You can use up to four characters in one script.
Step 6 — Choose your script tone and use it
The wizard generates three complete dialogue scripts in parallel:
Soft Sell — The characters discuss the product like a genuine recommendation. No hard pitch. The product comes up naturally, the benefits are woven into the conversation, and the CTA feels like a suggestion from a friend. Works best for trust-heavy products, higher-ticket items, or audiences that are skeptical of advertising.
Hard Sell — Direct, urgent, and built around a clear call to action. The characters establish a problem fast, show the product as the solution, and push the viewer to act now. Works best for limited offers, lower-ticket e-commerce products, and audiences that are already in buying mode.

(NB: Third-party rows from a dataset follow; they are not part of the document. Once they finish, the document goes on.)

/-- TSYNC (R270): an offset from an exchange whose PTSYNC is out; t4 is the arrival in the servitor's own ns. DESIGN CHOICE (log 185):
half of an odd sum is rounded down to a whole ns. -/
def execTsync (msg : PMsg) (t4 : Int) (s : State) : Host.Outcome State Fault Refusal :=
  .next (receive s msg false false fun t =>
    match t.par.ptSent.find? fun x => x.1 == fld (mw msg 0) 48 16 with
    | some (tok, t1) =>
      let t2 := wordsNs (mw msg 1) (mw msg 2)
      let t3 := wordsNs (mw msg 3) (mw msg 4)
      let d := ((t2 - t1) - (t4 - t3)) / 2
      { t with par := { t.par with ptSent := t.par.ptSent.filter fun x => x.1 != tok
                                   deltas := (t.par.deltas ++ [d]).drop (t.par.deltas.length + 1 - 16) } }
    | none => t)

/-! PRHO and POOS (R125, R140, R267). -/

/-- PRHO (R125): the gaffer's rho for a tick not yet begun; a later one is discarded. -/
def execPrho (tickLo rho : Nat) (s : State) : Host.Outcome State Fault Refusal :=
  let c := lineCounter s + signed 16 (unsignedOf 16 ((tickLo : Int) - lineCounter s))
  if listens s && decide (lineCounter s < c) && !(s.csc.rho.any fun x => x.1 == c) then
    .next (scheduleReady { s with csc := { s.csc with rho := s.csc.rho ++ [(c, rho % 2 ^ 21)] } })
  else .next s

/-- POOS (R140): the gaffer's out-of-step report; its cause and web line are the host's to know. -/
def execPoos (m q cause : Nat) (nLo : Dword) (s : State) : Host.Outcome State Fault Refusal :=
  if listens s && decide (m < 40 ∧ q < 4 ∧ 1 ≤ cause ∧ cause ≤ 3 ∧ 0 ≤ nLo.toNat) then .next (setMark s (mp m q) false) else .next s

/-! The link and the roles (R259 to R265, R269, R273, R276, R279, R357). -/

/-- The gaffer's pages that this chip will not shadow after all (R273). -/
def unshadowRest (s : State) : State :=
  let open_ := s.par.pageMsgs.filter fun m => m.2.1 != 2 && match pageOf s m.1 with | some p => !pageActive p | none => true
  let s1 := open_.foldl (fun t m => unshadow t m.1 (if m.2.1 = 1 then some m.2.2.2.2.1 else none) m.2.2.2.2.2
    ((List.range 16).filter fun k => m.2.2.2.1.testBit k)) s
  { s1 with par := { s1.par with pageMsgs := [] } }

/-- PARTNER_DOWN (R269): the partner link leaves RUN; a servitor is stale and will rejoin, a rejoin under way fails. -/
def execPartnerDown (s : State) : Host.Outcome State Fault Refusal :=
  if !s.par.linkRun then .next s
  else
    let s1 := partnerLinkLost (if (groupAt s 44).run then leaveRun s 44 else s)
    if !servitor s1 || s1.par.state == .failed then .next s1
    else .next (loseStep (if s1.par.state = .shadow then unshadowRest (endPartnerWaits s1) else s1))

/-- PARTNER_UP (R269, R228): the partner link enters RUN. -/
def execPartnerUp (s : State) : Host.Outcome State Fault Refusal :=
  if s.par.enabled ∧ s.par.state ≠ .failed ∧ (groupAt s 44).run ∧ ¬ s.par.linkRun then
    .next (raise { s with par := { s.par with linkRun := true, mseqRx := none }, mot := { s.mot with told := [] } } 0x0607 [])
  else .next s

/-- PARTNER_MARK (R259, R264, R265): the partner's role and epoch. A chip in SHADOW carries the epoch of a gaffer's MARK; a
gaffer that sees a gaffer of a higher epoch is deposed. -/
def execPartnerMark (role : Nat) (epoch : Dword) (s : State) : Host.Outcome State Fault Refusal :=
  if !(s.par.enabled && s.par.linkRun) || s.par.state == .failed then .next s
  else
    let gaffer := if role = 1 then some epoch.toNat else none
    let s1 := { s with par := { s.par with partnerRole := role % 4, partnerEpoch := epoch.toNat, gafferEpoch := gaffer } }
    if isGaffer s ∧ role = 1 ∧ s.par.epoch < epoch.toNat then .next (depose s1 epoch.toNat)
    else if s.par.state = .shadow ∧ role = 1 then .next { s1 with par := { s1.par with epoch := epoch.toNat } }
    else .next s1

/-- An axis with feedback sets its commanded position to it, its path and table with it; no step leaves for that (R357). -/
def resumePos (a : Axis) : Axis :=
  if a.cfg.fbCh = 15 then a
  else
    let p := a.fb + a.fbOffset
    { a with pos := p, prev := p, torigin := a.torigin + (p - a.pos), stepped := p / 65536
             plan := a.plan.map fun g => { g with pos := g.pos + (p - a.pos) * stepScale } }

/-- The input a homing switches on: 0 LIMN, 1 LIMP, 2 HOME (R336). -/
def homeInput (h : Homing) : Nat := if h.sw = 1 then (if h.neg then 0 else 1) else 2

/-- The samples that confirm a level: DEBOUNCE, or 4 for the limit inputs of an index homing (R337). -/
def confirmLen (h : Homing) : Nat := if h.sw = 2 then 4 else h.debounce

/-- The homing an axis goes on with (R357). DESIGN CHOICE (log 163): what its switch has shown the servitor meanwhile counts, a
release at the position of the adoption. -/
def resumeHoming (a : Axis) (h : Homing) : Homing :=
  let k := homeInput h
  let on := decide (h.sw ≠ 2 ∧ h.debounce ≤ a.runs.getD k 0)
  let off := decide (h.sw ≠ 2 ∧ h.debounce ≤ a.offs.getD k 0)
  let here := if a.cfg.fbCh = 15 then a.pos else a.fb + a.fbOffset
  { h with wasOn := on || h.phase == 2, released := if h.phase = 2 ∧ off then some here else none
           seekCapture := if h.sw = 2 then here else h.seekCapture }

Story-Driven — One character has a problem, discovers the product, and their situation changes. The product reveal lands like a plot twist inside a mini-story, not like an ad break. This format performs best for affiliate content and any product that solves a specific, relatable pain point.

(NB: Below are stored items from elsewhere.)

/-- One planning step of a table, and whether it has ended (R334, R335). -/
def stepTable (ks : List Knot) (a0 : Axis) : Axis × Bool :=
  let a := if a0.tNew then { a0 with torigin := a0.pos, tNew := false } else a0
  let k := rampK a.kfact a.kTarget a.kRate
  let len := tableLen ks
  let last := (tableAt ks len).1
  let (t, n, plays, fin) := wrapTable len 8 (a.ttime + k) a.tRepeat
  let origin := a.torigin + plays * last
  if fin then
    ({ a with pos := wrapS 64 (origin + last), vel := 0, acc := 0, kfact := k, ttime := 0, torigin := origin, tRepeat := 0 }, true)
  else
    let (p, v) := tableAt ks t
    let vel := v * k / 4096
    ({ a with pos := wrapS 64 (origin + p), vel := vel, acc := (vel - a.vel) * 100000, kfact := k, ttime := t
              torigin := origin, tRepeat := n }, false)

/-! Homing (R336 to R340). -/

/-- The homing an AXIS_HOME starts for an axis: at BACK where its switch is already confirmed active (R338). -/
def startHoming (e : Entry) (a : Axis) : Homing :=
  let neg := bitOf (pw e 0) 28
  let sw := fld (pw e 0) 26 2
  let deb := fld (pw e 0) 18 8
  let run := a.runs.getD (if sw = 1 then (if neg then 0 else 1) else 2) 0
  let on := decide (sw ≠ 2 ∧ deb ≤ run)
  { phase := if on then 2 else 1, neg := neg, sw := sw, debounce := deb, seekV := (pw e 1).toNat, latchV := (pw e 2).toNat
    hacc := (pw e 3).toNat, backoff := (pw e 4).toNat, homePos := pqS e 5
    seekCapture := 0, latched := 0, released := none, wasOn := on, stopping := false, limitSeen := false
    toBack := false, aborted := false, atSet := false }

/-- The fields of an AXIS_HOME (R336). -/
def homeOk (e : Entry) (a : Axis) : Bool :=
  let sw := fld (pw e 0) 26 2
  rsvOk e [0xFFFC0000, allBits, allBits, allBits, allBits, allBits, allBits] &&
  decide ((pw e 2).toNat ≤ (pw e 1).toNat ∧ (pw e 1).toNat ≤ a.cfg.vHard ∧ (pw e 3).toNat ≤ a.cfg.aHard ∧ sw ≠ 3 ∧
    (sw = 2 → a.cfg.fbCh ≠ 15) ∧ (sw ≠ 2 → 1 ≤ fld (pw e 0) 18 8) ∧ -(2 ^ 47 : Int) ≤ pqS e 5 ∧ pqS e 5 < (2 ^ 47 : Int))

/-- The direction of motion of a homing phase: toward DIR in SEEK and LATCH, against it in BACK and SEEK_BACK. -/
def homingUp (h : Homing) : Bool := if h.phase = 2 ∨ h.phase = 5 then h.neg else !h.neg

/-- The speed of a homing phase: SEEK_V in SEEK and SEEK_BACK, LATCH_V else (R338, R339). -/
def homingSpeed (h : Homing) : Nat := if h.phase = 1 ∨ h.phase = 5 then h.seekV else h.latchV

/-- A length no motion outlasts. -/
def foreverLen : Nat := 2 ^ 160

/-- The axis takes the speed and direction of its homing phase with HACC (R338); with HACC 0 it keeps the speed it has (log 96). -/
def homingPath (a : Axis) (h : Homing) : Axis :=
  let v : Int := (if homingUp h then (homingSpeed h : Int) else -(homingSpeed h : Int)) * pathScale
  let ls := changeLegs (kinOf a).v 0 v (h.hacc * pathScale) none
  takePath { a with homing := some h } (ls ++ [cruise foreverLen (if h.hacc = 0 then (kinOf a).v else v)]) a.target

/-- The axis comes to rest at a deceleration within its homing; at 0 it keeps its speed (log 96). -/
def homingStop (a : Axis) (h : Homing) (dec : Nat) : Axis :=
  let ls := if dec = 0 ∧ a.vel ≠ 0 then [cruise foreverLen (kinOf a).v] else stopLegs (kinOf a) (dec * pathScale) none
  takePath { a with homing := some { h with stopping := true } } ls (wrapS 64 ((after (kinOf a) ls).p / stepScale))

/-- The capture position: the commanded position, or the feedback position where FB_CH is set (R337). -/
def capturePos (a : Axis) (p : Int) : Int := if a.cfg.fbCh = 15 then p else a.fb + a.fbOffset

/-- AXIS_HOME (R336, R340): the axis, and the followers of a leader, enter HOMING with HOMED clear. An axis that leads a pair is
taken from its motion; not from DISABLED or STALLED, which R325 and R342 let it leave otherwise only (log 160). LIMIT where the
first phase moves toward an active limit input (R331). -/
def execAxisHome (e : Entry) (s : State) : Host.Outcome State Fault Refusal :=
  .next (command [0x0505] e (fun _ s =>
    let i := axisOf e
    let group := linkGroup s i
    let a := axisAt s i
    let up := !bitOf (pw e 0) 28
    let into := group.any fun k =>
      let h := startHoming e (axisAt s k)
      if h.phase = 1 then h.sw != 1 && limitActive (axisAt s k) up else limitActive (axisAt s k) (!up)
    let leads := !(followersOf s i).isEmpty && a.state != .disabled && a.state != .stalled
    checked s [(!group.all fun k => homeOk e (axisAt s k), stFormat), (isFollower a, stLinked),
               (a.state != .idle && !leads, stState), (into, stLimit)] fun s =>
      let s1 := if a.state = .velocity then (loopsOn s i).foldl loopOff s else s
      okWith (group.foldl (fun t k => setAxis t k fun x =>
        let h := startHoming e x
        homingPath { noLimits x with state := .homing, homed := false, sCurve := false, stopReq := none, stopping := false
                                     newMove := false, limited := false, loopVel := none } h) s1) []) s)

/-- A confirmed home edge at `c` (R338): SEEK and LATCH come to rest. -/
def homeConfirmed (a : Axis) (h : Homing) (c : Int) : Axis :=
  if h.stopping then { a with homing := some h }
  else if h.phase = 1 then homingStop a { h with seekCapture := c } h.hacc
  else if h.phase = 3 then homingStop a { h with latched := c, phase := 4 } h.hacc
  else if h.sw = 2 ∧ h.phase = 5 ∧ h.released.isNone then { a with homing := some { h with wasOn := true, released := some c } }
  else { a with homing := some { h with wasOn := true } }

/-- The home switch's sample (R337): confirmed with the position `c` of its edge, or released. -/
def homeSwitch (a : Axis) (h : Homing) (on : Bool) (run off : Nat) (c p : Int) : Axis :=
  if h.sw = 2 then a
  else if on then (if run = h.debounce then homeConfirmed a h c else a)
  else
    let back := (h.phase = 2 ∨ h.phase = 5) ∧ h.wasOn ∧ h.released.isNone ∧ off = h.debounce
    { a with homing := some (if back then { h with released := some (capturePos a p) } else h) }

/-- The inputs that capture an edge during homing: its switch and both limit inputs (R337, R339). -/
def homingInputs (h : Homing) : List Nat := if h.sw = 0 then [0, 1, 2] else [0, 1]

/-- Captures a sample discards: inputs that read inactive before their edge was confirmed (R337). -/
def lostCaptures (a : Axis) (h : Homing) (lv : List Bool) : Nat :=
  ((homingInputs h).filter fun k => !lv.getD k false && decide (0 < a.runs.getD k 0 ∧ a.runs.getD k 0 < confirmLen h)).length

/-- Homing ends with HOMING_LIMIT: the axis comes to rest at A_HARD, and so does the other axis of a pair, neither homed
(R339, R340). -/
def homingLimit (s : State) (i input : Nat) : State :=
  let h := (axisAt s i).homing
  let s1 := (linkGroup s i).foldl (fun t k => setAxis t k fun x =>
    match x.homing with
    | some g => homingStop x { g with aborted := true } x.cfg.aHard
    | none => x) s
  match h with
  | some g => raise s1 0x0807 (it i ++ it input ++ it g.phase)
  | none => s1

/-- A limit input confirmed during homing (R339): `dirSide` for the one in DIR. With SWITCH 1 that one is the home switch. -/
def homeLimit (s : State) (i : Nat) (dirSide : Bool) (input : Nat) : State :=
  match (axisAt s i).homing with
  | none => s
  | some h =>
    if h.aborted then s
    else if !dirSide then homingLimit s i input
    else if h.sw = 1 then s
    else if h.phase = 1 ∧ !h.limitSeen then
      setAxis s i fun x => homingStop x { h with limitSeen := true, toBack := true } x.cfg.aHard
    else if h.limitSeen ∨ h.phase = 3 then homingLimit s i input
    else s

/-- The position moves so that the latched capture reads HOME_POS; no step leaves for that (R338). -/
def setHome (a : Axis) (h : Homing) : Axis :=
  let off := h.homePos * 65536 - h.latched
  let p := wrapS 64 (a.pos + off)
  { a with pos := p, prev := wrapS 64 (a.prev + off), stepped := wrapS 48 (a.stepped + p / 65536 - a.pos / 65536)
           edges := a.edges.map (· + off), fbOffset := a.fbOffset + off, target := p, homed := true
           homing := none, state := if isFollower a then .follower else .idle, plan := [] }

/-- MOVE_DONE: the axis at rest, its position and the state it leaves (R325). -/
def moveDone (s : State) (i : Nat) (was : AxisState) : State :=
  raise s 0x0801 (it i ++ itq (axisAt s i).pos ++ it (axisCode was))

/-- The axes of a homing have all reached SET at rest: positions set, HOME_DONE for each (R338, R340). -/
def finishHoming (s : State) (i : Nat) : State :=
  let group := linkGroup s i
  let ready := group.all fun k => match (axisAt s k).homing with | some h => h.atSet | none => false
  if !ready then s
  else group.foldl (fun t k =>
    match (axisAt t k).homing with
    | some h =>
      let t1 := raise (setAxis t k fun x => setHome x h) 0x0806 (it k ++ itq h.seekCapture ++ itq h.latched)
      moveDone t1 k .homing
    | none => t) s

/-- The axes of an aborted homing at rest leave it unhomed, the link restored (R339, R340). -/
def endAborted (s : State) (i : Nat) : State :=
  let group := linkGroup s i
  let ready := group.all fun k => match (axisAt s k).homing with | some h => h.atSet | none => true
  if !ready then s
  else group.foldl (fun t k =>
    if (axisAt t k).homing.isSome then
      moveDone (setAxis t k fun x =>
        { x with homing := none, plan := [], state := if isFollower x then .follower else .idle }) k .homing
    else t) s

/-- The home switch is confirmed active. -/
def switchOn (a : Axis) (h : Homing) : Bool :=
  decide (h.sw ≠ 2 ∧ h.debounce ≤ a.runs.getD (homeInput h) 0)

/-- A homing axis has come to rest: the next phase, or its end once the planning step's steps have left (R338, R339). -/
def homingRest (s : State) (i : Nat) (h : Homing) : State :=
  let go := fun (g : Homing) => setAxis s i fun x => homingPath x { g with stopping := false }
  if h.aborted ∨ h.phase = 4 then setAxis s i fun x => { x with homing := some { h with atSet := true } }
  else if h.phase = 1 ∧ h.toBack then go { h with phase := 5, toBack := false, wasOn := switchOn (axisAt s i) h, released := none }
  else if h.phase = 1 then go { h with phase := 2, wasOn := true, released := none }
  else go { h with phase := 3 }

/-- A homing at rest in SET, or aborted, ends where the axes homed with it are there too. -/
def settleHoming (s : State) (i : Nat) : State :=
  match (axisAt s i).homing with
  | some h => if h.aborted then endAborted s i else if h.atSet then finishHoming s i else s
  | none => s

Preview each script, pick the one that fits your goal, and click Use this script. The wizard drops you straight into the editor with the script pre-loaded as scenes.
Step 7 — Finish in the editor
Inside the editor, you can:
- adjust any dialogue line before rendering
- change the background video (Minecraft parkour, Subway Surfers, anime clips, or upload your own)
- adjust caption style and position
- add background music at the volume level you prefer
- set playback speed if you want a faster-paced final cut
When the video looks right, click Render. The render finishes in a few minutes and gives you a downloadable MP4 in 9:16 format, ready to upload to TikTok, Instagram Reels, or YouTube Shorts.
What to do with the video after rendering
The most common mistake with promotional short content is treating each video as a one-off. The format compounds when you treat it as a system.
Post it natively. Download the MP4 and upload it directly to each platform. Do not cross-post from TikTok to Instagram — the watermark hurts reach on both. Upload the same file to each platform separately.
Test angles across multiple posts. The wizard gives you ten angles per product. Use that. A Soft Sell version of the problem-awareness angle and a Hard Sell version of the comparison angle targeting the same product will tell you more in two posts than you could figure out from one.
Watch completion rate, not just views. A promotional video that 10,000 people watch for three seconds did nothing. A promotional video that 2,000 people watch to the end built real intent. Optimize for the second number.
Add a link in your bio or profile. The video is the hook. The conversion happens off-platform. Make sure the destination is set up before the video goes live.
The format that earns attention
Product promotion only works when the audience does not feel like they are being sold to. That is not a trick — it is a structural shift in how the content is framed.
Animated character videos earn the watch. The characters are the hook. The dialogue keeps attention. The product is the payoff.
Once you run that loop a few times for the same product, you will have data on which angle converts, which tone resonates, and which character pairing holds attention the longest. That is when promotion stops feeling like guessing and starts feeling like a repeatable system.
Start with one product URL, pick the angle that feels most honest, and post the video. The rest follows from there.